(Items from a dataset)
====

def ev0 : EvEntry := ⟨5, 0x1001, 1, 0, false, 7, 8, 9, 10⟩
theorem test_ring_read :
    let s := cmdN .triggered (cw 8 0 1 0x1000)
    let one : State := { s with hay := { s.hay with ring := [ev0], unread := 1 } }
    detail (after (.ringRead (.ring 0)) one) = some 1 ∧ (after (.ringRead (.ring 0)) one).hay.unread = 0 ∧
    (after (.ringRead (.ring 0)) { one with hay := { one.hay with evlost := 3 } }).hay.evlost = 0 := by decide +kernel
theorem test_readlog :
    let s := cmdN .triggered (cw 8 1 5 0x1000)
    detail (after (.readlog (.ring 0)) { s with hay := { s.hay with storeA := { Store.init with log := [{ ev0 with seq := 4 }, ev0] } } }) =
      some 1 := by decide +kernel
theorem test_setread :
    [1, 2, 3, 4, 5].all (fun k => status (after (.setread (.ring 0)) (cmdN .triggered (cw 8 3 k 0x1000))) == some 0) = true ∧
    (after (.monrun (.ring 0)) (cmdN .triggered (cw 8 5 0 0))).mon.arriving = [7] := by decide +kernel
theorem test_setwrite_small :
    let at_ := fun (m : Mode) (k : Nat) => cmdN m (cw 8 2 k 0)
    let lo := leBytes 8 (8000 * 2 ^ 23)
    (after (.setwriteTimeService (.ring 0) (leBytes 24 (10 * 2 ^ 52 + 10 * 2 ^ 48))) (at_ .triggered 3)).time.w0.toNat = 10 * 2 ^ 52 + 10 * 2 ^ 48 ∧
    status (after (.setwriteTimeService (.ring 0) (leBytes 24 (11 * 2 ^ 52))) (at_ .triggered 3)) = some 0x10 ∧
    status (after (.setwriteLoopaLoopb (.ring 0) (lo ++ lo)) (at_ .triggered 4)) = some 0 ∧
    status (after (.setwriteLoopaLoopb (.ring 0) (leBytes 16 0)) (at_ .triggered 4)) = some 0x10 ∧
    status (after (.setwriteNodeWord (.ring 0) (leBytes 8 0x1FFFF)) (at_ .triggered 5)) = some 0 ∧
    status (after (.setwriteNodeWord (.ring 0) (leBytes 8 0x20000)) (at_ .triggered 5)) = some 0x10 := by decide +kernel
theorem test_loop_test_current :
    let b := leBytes 8 (5 * 2 ^ 61 + 8000 * 2 ^ 23 + 896 * 2 ^ 10) ++ leBytes 8 (8000 * 2 ^ 23)
    let at_ := fun (m : Mode) => cmdN m (cw 8 2 4 0)
    status (after (.setwriteLoopaLoopb (.ring 0) b) (at_ .triggered)) = some 0x13 ∧
    status (after (.setwriteLoopaLoopb (.ring 0) b) (at_ .standby)) = some 0 := by decide +kernel
def monBlock (dis reg0 inj0 : Nat) : List Byte :=
  let w := fun (x i : Nat) => leBytes 8 (dis * 2 ^ 21 + if i = 0 then x else 0)
  leBytes 8 0 ++ leBytes 8 0x8106008106000000 ++ (List.range 64).flatMap (w reg0) ++ (List.range 8).flatMap (w inj0)
theorem test_setwrite_monitor : -- DIS at 1, 20 and 21; an injected entry whose input another feature holds
    let at_ := cmdN .triggered (cw 8 2 1 0)
    let held : State := { at_ with node := { at_.node with rtClaims := [⟨3, 0, 1, 0⟩] } }
    status (after (.setwriteMonitor (.ring 0) (monBlock 1 0 0)) at_) = some 0 ∧
    entryOk true (20 * 2 ^ 21) = true ∧ entryOk true (21 * 2 ^ 21) = false ∧ entryOk true 0 = false ∧
    status (after (.setwriteMonitor (.ring 0) []) at_) = some 0x10 ∧
    (3, 0) ∈ entryNeeds (2 ^ 63 + 2 ^ 21) ∧ held.entryMay (2 ^ 63 + 2 ^ 21) (3, 0) = false ∧
    status (after (.setwriteMonitor (.ring 0) (monBlock 1 0 (2 ^ 63))) held) = some 0x11 := by decide +kernel
def loopBlock (l0 : LoopSt) : List Byte :=
  (List.range 8).flatMap (fun n =>
    let l := if n = 4 then l0 else LoopSt.init
    [l.w0, l.w1, l.w2, l.w3, l.w4].flatMap (fun w => leBytes 8 w.toNat))
/-- Loop 4 enabled, its feedback from source 2. -/
def loopOn : LoopSt := { LoopSt.init with w0 := BitVec.ofNat 64 (2 ^ 63 + 2 * 2 ^ 61 + 10 * 2 ^ 34) }
theorem test_setwrite_loop :
    let at_ := cmdN .triggered (cw 8 2 2 0)
    let held : State := { at_ with node := { at_.node with rtClaims := [⟨9, 4, 5, 0⟩] } }
    status (after (.setwriteLoop (.ring 0) (loopBlock LoopSt.init)) at_) = some 0 ∧
    status (after (.setwriteLoop (.ring 0) (loopBlock { LoopSt.init with w3 := 0 })) at_) = some 0x10 ∧
    ((after (.setwriteLoop (.ring 0) (loopBlock loopOn)) at_).loop 4).starting = true ∧
    ((after (.setwriteLoop (.ring 0) (loopBlock loopOn)) (at_.setLoop 4 loopOn)).loop 4).wait.isSome = true ∧
    status (after (.setwriteLoop (.ring 0) (loopBlock loopOn)) held) = some 0x11 := by decide +kernel

-- LOAD: an image without its magic number.
theorem test_load_refused :
    let s := cmdN .standby (cw 1 0 0 0)
    status (after (.load (.ring 0) (leBytes 64 0)) s) = some 0x10 ∧ detail (after (.load (.ring 0) (leBytes 64 0)) s) = some 0x20000 := by
  decide +kernel
/-! ### An image that passes (R170 to R176, R182) -/

/-- Header up to ICRC: magic, format, flags, size, 8 sections, entry 0, the default watchdog, device. -/
def imageHead : List Byte :=
  leBytes 4 0x49545548 ++ leBytes 2 1 ++ leBytes 2 0 ++ leBytes 4 561584 ++ leBytes 2 8 ++ leBytes 10 0 ++ leBytes 2 0x4096 ++
    leBytes 34 0
/-- A directory entry. -/
def imageSect (type id off size : Nat) : List Byte := leBytes 2 type ++ leBytes 2 id ++ leBytes 4 off ++ leBytes 8 size
/-- The directory, four nop instructions, a script directory without entries, and the At SEED control words and band parts. -/
def imageDir : List Byte :=
  imageSect 1 0 0xC0 0 ++ imageSect 2 0 0xC0 16 ++ imageSect 4 0 0xD0 16 ++ imageSect 3 8 0xE0 384 ++
    imageSect 3 0x0A 0x260 3856 ++ imageSect 3 2 0x1170 16384 ++ imageSect 3 1 0x5170 524288 ++ imageSect 3 3 0x85170 16448 ++
    (List.replicate 4 (leBytes 4 0xF8000000)).flatten ++ leBytes 16 0 ++
    (List.replicate 8 (leBytes 8 0x0080110000000000)).flatten ++
    (List.replicate 5 (leBytes 36 0 ++ leBytes 2 3600 ++ leBytes 26 0xFF)).flatten
/-- Region words: HITLIM 34. -/
def imageRegions : List Byte := (List.replicate 8 (leBytes 8 (34 * 2 ^ 19))).flatten
def imageWith (crc : Nat) : List Byte := imageHead ++ (leBytes 4 crc ++ (imageDir ++ (List.replicate 560912 0 ++ imageRegions)))
def imageCrc : Nat := crc32c (imageWith 0)
def goodImage : List Byte := imageWith imageCrc

theorem length_leBytes (n x : Nat) : (leBytes n x).length = n := by
  induction n generalizing x with
  | zero => rfl
  | succ n ih => exact congrArg (· + 1) (ih _)

theorem leNat_leBytes (n x : Nat) : leNat (leBytes n x) = x % 256 ^ n := by
  induction n generalizing x with
  | zero => exact (Nat.mod_one x).symm
  | succ n ih =>
    have h := Nat.mod_mul (x := x) (a := 256) (b := 256 ^ n)
    have e : x >>> 8 = x / 256 := Nat.shiftRight_eq_div_pow x 8
    rw [leBytes, leNat, ih, e, BitVec.toNat_ofNat, show 256 ^ (n + 1) = 256 * 256 ^ n from Nat.pow_succ']
    exact h.symm

theorem crcBit_lt (c : Nat) (h : c < 2 ^ 32) : crcBit c < 2 ^ 32 := by
  have h1 : c >>> 1 < 2 ^ 32 := by rw [Nat.shiftRight_eq_div_pow]; omega
  unfold crcBit
  split
  · exact Nat.xor_lt_two_pow h1 (by decide)
  · exact h1

theorem crc32c_lt (bs : List Byte) : crc32c bs < 2 ^ 32 := by
  have h : ∀ (l : List Byte) (c : Nat), c < 2 ^ 32 → crcRaw c l < 2 ^ 32 := by
    intro l
    induction l with
    | nil => exact fun c h => h
    | cons b l ih =>
      intro c h
      refine ih (crcByte c b) ?_
      unfold crcByte
      have := Nat.xor_lt_two_pow h (Nat.lt_trans b.isLt (by decide : 2 ^ 8 < 2 ^ 32))
      iterate 8 apply crcBit_lt
      exact this
  exact Nat.xor_lt_two_pow (h bs _ (by decide)) (by decide)

theorem length_imageWith (c : Nat) : (imageWith c).length = 561584 := by
  have h1 : imageHead.length = 60 := by decide
  have h2 : imageDir.length = 544 := by decide +kernel
  have h3 : imageRegions.length = 64 := by decide +kernel
  simp only [imageWith, List.length_append, h1, h2, h3, length_leBytes, List.length_replicate]

theorem icrcBytes_image : icrcBytes goodImage = imageWith 0 := by
  have h0 : imgSigned goodImage = false := by decide +kernel
  have h1 : imageHead.length = 60 := by decide
  have h2 : (leBytes 4 imageCrc).length = 4 := length_leBytes ..
  unfold icrcBytes
  rw [h0]
  simp only [Bool.false_eq_true, if_false]
  have h3 : goodImage.drop 0x40 = imageDir ++ (List.replicate 560912 0 ++ imageRegions) := by
    unfold goodImage imageWith
    rw [← List.append_assoc, List.drop_append_of_le_length (by rw [List.length_append]; omega),
      List.drop_of_length_le (by rw [List.length_append]; omega), List.nil_append]
  have h4 : goodImage.take 0x3C = imageHead := by
    unfold goodImage imageWith
    rw [List.take_append_of_le_length (by omega), List.take_of_length_le (by omega)]
  rw [h3, h4, List.append_assoc]
  rfl

def imageSects : List Sect :=
    [⟨1, 0, 0xC0, 0, 0⟩, ⟨2, 0, 0xC0, 16, 0⟩, ⟨4, 0, 0xD0, 16, 0⟩, ⟨3, 8, 0xE0, 384, 0⟩, ⟨3, 0x0A, 0x260, 3856, 0⟩,
      ⟨3, 2, 0x1170, 16384, 0⟩, ⟨3, 1, 0x5170, 524288, 0⟩, ⟨3, 3, 0x85170, 16448, 0⟩]
theorem sections_image : sections goodImage = imageSects := by decide +kernel

theorem header_image : headerOk goodImage = true := by
  have h : leAt goodImage 0x3C 4 = imageCrc := by
    have h1 : imageHead.length = 60 := by decide
    have h2 : (leBytes 4 imageCrc).length = 4 := length_leBytes ..
    unfold leAt goodImage imageWith
    rw [List.drop_append_of_le_length (by omega), List.drop_of_length_le (by omega), List.nil_append,
      List.take_append_of_le_length (by omega), List.take_of_length_le (by omega), leNat_leBytes]
    exact Nat.mod_eq_of_lt (crc32c_lt _)
  unfold headerOk
  rw [h, icrcBytes_image, show goodImage.length = 561584 from length_imageWith _]
  simp only [Bool.and_eq_true]
  refine ⟨⟨⟨⟨⟨⟨⟨⟨⟨⟨⟨⟨⟨?_, ?_⟩, ?_⟩, ?_⟩, ?_⟩, ?_⟩, ?_⟩, ?_⟩, ?_⟩, ?_⟩, ?_⟩, ?_⟩, ?_⟩, beq_self_eq_true imageCrc⟩ <;> decide +kernel

/-- The sections of the image that are not all zero. -/
theorem sectBytes_image (t i o n a : Nat) (h : 64 ≤ o) :
    sectBytes goodImage ⟨t, i, o, n, a⟩ = ((imageDir ++ (List.replicate 560912 0 ++ imageRegions)).drop (o - 64)).take n := by
  have h1 : imageHead.length = 60 := by decide
  have h2 : (leBytes 4 imageCrc).length = 4 := length_leBytes ..
  show ((imageHead ++ (leBytes 4 imageCrc ++ _)).drop o).take n = _
  rw [← List.append_assoc, List.drop_append, List.drop_of_length_le (by rw [List.length_append]; omega), List.nil_append,
    List.length_append, h1, h2]

theorem cellsOf_zeros_append (n : Nat) (l : List Byte) :
    cellsOf (List.replicate n 0 ++ l) = ((l.zipIdx n).filter (fun p => p.1 ≠ 0)).map (fun p => (p.2, p.1)) := by
  have h : ∀ n k, ((List.replicate n (0 : Byte)).zipIdx k).filter (fun p => p.1 ≠ 0) = [] := by
    intro n
    induction n with
    | zero => exact fun _ => rfl
    | succ n ih => intro k; rw [List.replicate_succ, List.zipIdx_cons, List.filter_cons_of_neg (by simp), ih]
  rw [cellsOf, List.zipIdx_append, List.filter_append, h, List.nil_append, List.length_replicate, Nat.zero_add]

theorem cellsOf_zeros (n : Nat) : cellsOf (List.replicate n 0) = [] := by
  have h := cellsOf_zeros_append n []
  rwa [List.append_nil] at h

====

> _WORK INSTRUCTIONS_
Search the entries above for the string "imageCrc", and report each line where it occurs.

> _COMPLETED EXERCISE_
def imageCrc : Nat := crc32c (imageWith 0)
def goodImage : List Byte := imageWith imageCrc
  have h2 : (leBytes 4 imageCrc).length = 4 := length_leBytes ..
  have h : leAt goodImage 0x3C 4 = imageCrc := by
    have h2 : (leBytes 4 imageCrc).length = 4 := length_leBytes ..
  refine ⟨⟨⟨⟨⟨⟨⟨⟨⟨⟨⟨⟨⟨?_, ?_⟩, ?_⟩, ?_⟩, ?_⟩, ?_⟩, ?_⟩, ?_⟩, ?_⟩, ?_⟩, ?_⟩, ?_⟩, ?_⟩, beq_self_eq_true imageCrc⟩ <;> decide +kernel
  have h2 : (leBytes 4 imageCrc).length = 4 := length_leBytes ..
  show ((imageHead ++ (leBytes 4 imageCrc ++ _)).drop o).take n = _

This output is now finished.